> **WORK TO BE COMPLETED**
Will you quote precisely the lines that run from the top of the material below to the line containing "register keeps the invariant. -/", both ends included?

> **AVAILABLE DATA**
-- ==== Sys2Proof/Laws/Inv.lean ====
section
/-! SUPPORT. The invariant of Safety.lean under the shared operations, and what SPACE, POPULATE and FLIP leave in a
well-formed register. -/

namespace Sys2Proof.Machine

variable {c : Config}

/-- A register that holds a sequence of a length its lifecycle state allows is well formed. -/
theorem CodewordReg.WF.of_holds {x : CodewordReg c} {L f st} (h : x.Holds L f st)
    (he : st ≠ .empty) (hL : 1 ≤ L)
    (hp : st = .payload → L ≤ c.mMax) (hs : st = .spaced → ∃ m, 1 ≤ m ∧ m ≤ c.mMax ∧ L = m + kreq m)
    (hs' : st = .spaced → ∀ p ∈ ppos L, f p = false) (hn : L ≤ c.nMax) : x.WF := by
  obtain ⟨h1, h2, h3, h4⟩ := h
  subst h1 h2
  exact ⟨h4, ⟨fun h => absurd h he, fun h => by omega⟩, fun h => ⟨hL, hp h⟩, hs, fun h p hp' => by
    rw [h3 p]
    · exact hs' h p hp'
    · obtain ⟨j, -, rfl⟩ := mem_ppos.1 hp'; exact Nat.one_le_two_pow
    · exact (mem_ppos_iff.1 hp').2, fun h => ⟨hL, hn⟩⟩

/-- A well-formed register's length fits the register. -/
theorem CodewordReg.WF.length_le {x : CodewordReg c} (h : x.WF) : x.length ≤ c.nMax := by
  cases hs : x.st with
  | empty => have := h.empty_iff.1 hs; omega
  | payload => have := h.payload_length hs; have := c.mMax_le_nMax; omega
  | spaced => obtain ⟨m, -, h2, h3⟩ := h.spaced_length hs; have := c.encoded_le_nMax h2; omega
  | populated => exact (h.populated_length hs).2

theorem Arch.Inv.reg {a : Arch c} (h : a.Inv) (r : Reg) : (a.reg r).WF := by
  cases r; exacts [h.r0_wf, h.r1_wf]

/-- Writing a well-formed register keeps the invariant. -/
theorem Arch.Inv.setReg {a : Arch c} (h : a.Inv) (r : Reg) {x : CodewordReg c} (hx : x.WF) : (a.setReg r x).Inv := by
  cases r
  · exact ⟨hx, h.r1_wf, ⟨h.status_wf.1, h.status_wf.2, h.status_wf.3, h.status_wf.4, h.status_wf.5, h.status_wf.6⟩⟩
  · exact ⟨h.r0_wf, hx, ⟨h.status_wf.1, h.status_wf.2, h.status_wf.3, h.status_wf.4, h.status_wf.5, h.status_wf.6⟩⟩

/-- Taking a fault keeps the invariant. -/
theorem Arch.Inv.raiseFault {a : Arch c} (h : a.Inv) (w f) : (a.raiseFault w f).Inv := by
  unfold Arch.raiseFault
  split
  · exact h
  · refine ⟨h.r0_wf, h.r1_wf, ⟨?_, ?_, ?_, ?_, ?_, ?_⟩⟩ <;> simp
    · exact h.status_wf.sz_of_sv
    · simpa using h.status_wf.soor_sz
    · exact h.status_wf.flags_of_no_sv

/-- What SPACE leaves in its register (41_encoder.md R102). -/
theorem spacedReg_holds {x : CodewordReg c} (h : x.length ≤ c.mMax) :
   (spacedReg x).Holds (x.length + kreq x.length)
          (fun i => if isPow2 i then false else x.bit (i - bitlen i)) .spaced := by
  refine holds_mk _ _ _ (c.encoded_le_nMax h) (fun i h1 h2 => ?_) (fun i h => ?_)
  · simp only [spacedBit, h2, decide_true, Bool.true_and, payloadIndex]
    cases isPow2 i <;> simp
  · simp [spacedBit, Nat.not_le.2 h]

/-- Every bit of the register POPULATE leaves (41_encoder.md R103). -/
theorem populatedReg_bit (x : CodewordReg c) (hx : x.WF) (i : Nat) :
   (populatedReg x).bit i = populatedBit x.bit x.length i := by
  simp only [populatedReg, CodewordReg.bit, bitAt_ofPositions]
  by_cases h : 1 ≤ i ∧ i ≤ c.nMax
  · simp [h]
  · have : i ∉ ppos x.length := by
      intro hi
      have h1 := (mem_ppos_iff.1 hi).2
      obtain ⟨j, -, rfl⟩ := mem_ppos.1 hi
      have := Nat.one_le_two_pow (n := j)
      have := CodewordReg.WF.length_le hx; omega
    simp only [h, decide_false, Bool.false_and, populatedBit, this, if_false]
    have : i = 0 ∨ c.nMax < i := by omega
    rcases this with rfl | h
    · simp [CodewordReg.bit]
    · simp [CodewordReg.bit, bitAt_above x.cw h]

theorem populatedReg_above {x : CodewordReg c} (hx : x.WF) {i : Nat} (h : x.length < i) :
    (populatedReg x).bit i = false := by
  rw [populatedReg_bit x hx]
  have : i ∉ ppos x.length := fun hi => by have := (mem_ppos_iff.1 hi).2; omega
  simp [populatedBit, this, hx.zero_above i h]

/-- Every bit of the register FLIP leaves (42_mutation.md R120). -/
theorem flippedReg_bit (x : CodewordReg c) {pos : Nat} (h1 : 1 ≤ pos) (h2 : pos ≤ c.nMax) (i : Nat) :
  (flippedReg x pos).bit i = (x.bit i ^^ decide (i = pos)) := by
  simp only [flippedReg, CodewordReg.bit, bitAt_ofPositions]
  by_cases h : 1 ≤ i ∧ i ≤ c.nMax
  · simp [h]
  · have : i ≠ pos := by omega
    simp only [h, decide_false, Bool.false_and, this]
    have : i = 0 ∨ c.nMax < i := by omega
    rcases this with rfl | h
    · simp
    · simp [bitAt_above x.cw h]

/-- Toggling the same bit twice gives the register back. -/
theorem flippedReg_twice (x : CodewordReg c) (pos : Nat) : flippedReg (flippedReg x pos) pos = x := by
  have : (flippedReg (flippedReg x pos) pos).cw = x.cw := by
    apply eq_of_bitAt_eq
    intro i h1 h2
    simp [flippedReg, CodewordReg.bit, bitAt_ofPositions, h1, h2]
  cases x
  simp only [flippedReg] at *
  rw [this]

/-- A toggled bit changes the syndrome by its position (40_layout.md R91). -/
theorem flippedReg_syndrome {x : CodewordReg c} (hx : x.WF) {pos : Nat} (h1 : 1 ≤ pos) (h2 : pos ≤ x.length) :
    (flippedReg x pos).syndrome = x.syndrome ^^^ pos := by
  rw [CodewordReg.syndrome, CodewordReg.syndrome, ← syndromeValue_toggle x.bit h1 h2]
  exact syndromeValue_congr fun i _ _ => flippedReg_bit x h1 (h2.trans hx.length_le) i

/-! ### Checking the invariant of a state written out -/

/-- `CodewordReg.WF` as a check. -/
def CodewordReg.wfCheck (x : CodewordReg c) : Bool :=
  decide (x.cw.toNat < 2 ^ x.length) && (decide (x.st = .empty) == decide (x.length = 0)) &&
    match x.st with
    | .empty => true
    | .payload => decide (1 ≤ x.length ∧ x.length ≤ c.mMax)
    | .spaced =>
      ((positions c.mMax).any fun m => x.length == m + kreq m) && (ppos x.length).all fun p => !x.bit p
    | .populated => decide (1 ≤ x.length ∧ x.length ≤ c.nMax)

theorem CodewordReg.wf_of_check {x : CodewordReg c} (h : x.wfCheck = true) : x.WF := by
  obtain ⟨cw, len, st⟩ := x
  simp only [wfCheck, Bool.and_eq_true, decide_eq_true_eq, beq_iff_eq, decide_eq_decide] at h
  obtain ⟨⟨h1, h2⟩, h3⟩ := h
  refine ⟨fun i hi => ?_, h2, ?_, ?_, ?_, ?_⟩
  · simp only [bit, bitAt]
    rw [BitVec.getLsbD, Nat.testBit_eq_false_of_lt (lt_of_lt_of_le h1 (Nat.pow_le_pow_right (by omega) (by omega)))]
    simp
  · rintro rfl; simpa using h3
  · rintro rfl
    simp only [Bool.and_eq_true, List.any_eq_true, mem_positions, beq_iff_eq] at h3
    obtain ⟨⟨m, ⟨hm1, hm2⟩, hm3⟩, -⟩ := h3
    exact ⟨m, hm1, hm2, hm3⟩
  · rintro rfl p hp
    simp only [Bool.and_eq_true, List.all_eq_true, Bool.not_eq_true'] at h3
    exact h3.2 p hp
  · rintro rfl; simpa using h3

/-- `Arch.StatusWF` as a check. -/
def Arch.statusCheck (a : Arch c) : Bool :=
  (a.status.err == a.status.cause.isSome) && (a.status.err || decide (a.ecmd = 0)) &&
    (!a.status.sv || a.status.sz == decide (a.syn = 0)) && !(a.status.sz && a.status.soor) &&
    (a.status.sv || (decide (a.syn = 0) && !a.status.sz && !a.status.soor))

theorem Arch.statusWF_of_check {a : Arch c} (h : a.statusCheck = true) : a.StatusWF := by
  obtain ⟨r0, r1, syn, ⟨err, cause, sv, sz, soor⟩, ecmd⟩ := a
  simp only [statusCheck] at h
  constructor <;> cases err <;> cases cause <;> cases sv <;> cases sz <;> cases soor <;> simp_all

/-- A state that passes both checks meets the invariant. -/
theorem Arch.inv_of_check {a : Arch c} (h : (a.r0.wfCheck && a.r1.wfCheck && a.statusCheck) = true) : a.Inv := by
  simp only [Bool.and_eq_true] at h
  exact ⟨CodewordReg.wf_of_check h.1.1, CodewordReg.wf_of_check h.1.2, Arch.statusWF_of_check h.2⟩

end Sys2Proof.Machine
end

> **RESPONSE AREA**
-- ==== Sys2Proof/Laws/Inv.lean ====
section
/-! SUPPORT. The invariant of Safety.lean under the shared operations, and what SPACE, POPULATE and FLIP leave in a
well-formed register. -/

namespace Sys2Proof.Machine

variable {c : Config}

/-- A register that holds a sequence of a length its lifecycle state allows is well formed. -/
theorem CodewordReg.WF.of_holds {x : CodewordReg c} {L f st} (h : x.Holds L f st)
    (he : st ≠ .empty) (hL : 1 ≤ L)
    (hp : st = .payload → L ≤ c.mMax) (hs : st = .spaced → ∃ m, 1 ≤ m ∧ m ≤ c.mMax ∧ L = m + kreq m)
    (hs' : st = .spaced → ∀ p ∈ ppos L, f p = false) (hn : L ≤ c.nMax) : x.WF := by
  obtain ⟨h1, h2, h3, h4⟩ := h
  subst h1 h2
  exact ⟨h4, ⟨fun h => absurd h he, fun h => by omega⟩, fun h => ⟨hL, hp h⟩, hs, fun h p hp' => by
    rw [h3 p]
    · exact hs' h p hp'
    · obtain ⟨j, -, rfl⟩ := mem_ppos.1 hp'; exact Nat.one_le_two_pow
    · exact (mem_ppos_iff.1 hp').2, fun h => ⟨hL, hn⟩⟩

/-- A well-formed register's length fits the register. -/
theorem CodewordReg.WF.length_le {x : CodewordReg c} (h : x.WF) : x.length ≤ c.nMax := by
  cases hs : x.st with
  | empty => have := h.empty_iff.1 hs; omega
  | payload => have := h.payload_length hs; have := c.mMax_le_nMax; omega
  | spaced => obtain ⟨m, -, h2, h3⟩ := h.spaced_length hs; have := c.encoded_le_nMax h2; omega
  | populated => exact (h.populated_length hs).2

theorem Arch.Inv.reg {a : Arch c} (h : a.Inv) (r : Reg) : (a.reg r).WF := by
  cases r; exacts [h.r0_wf, h.r1_wf]

/-- Writing a well-formed register keeps the invariant. -/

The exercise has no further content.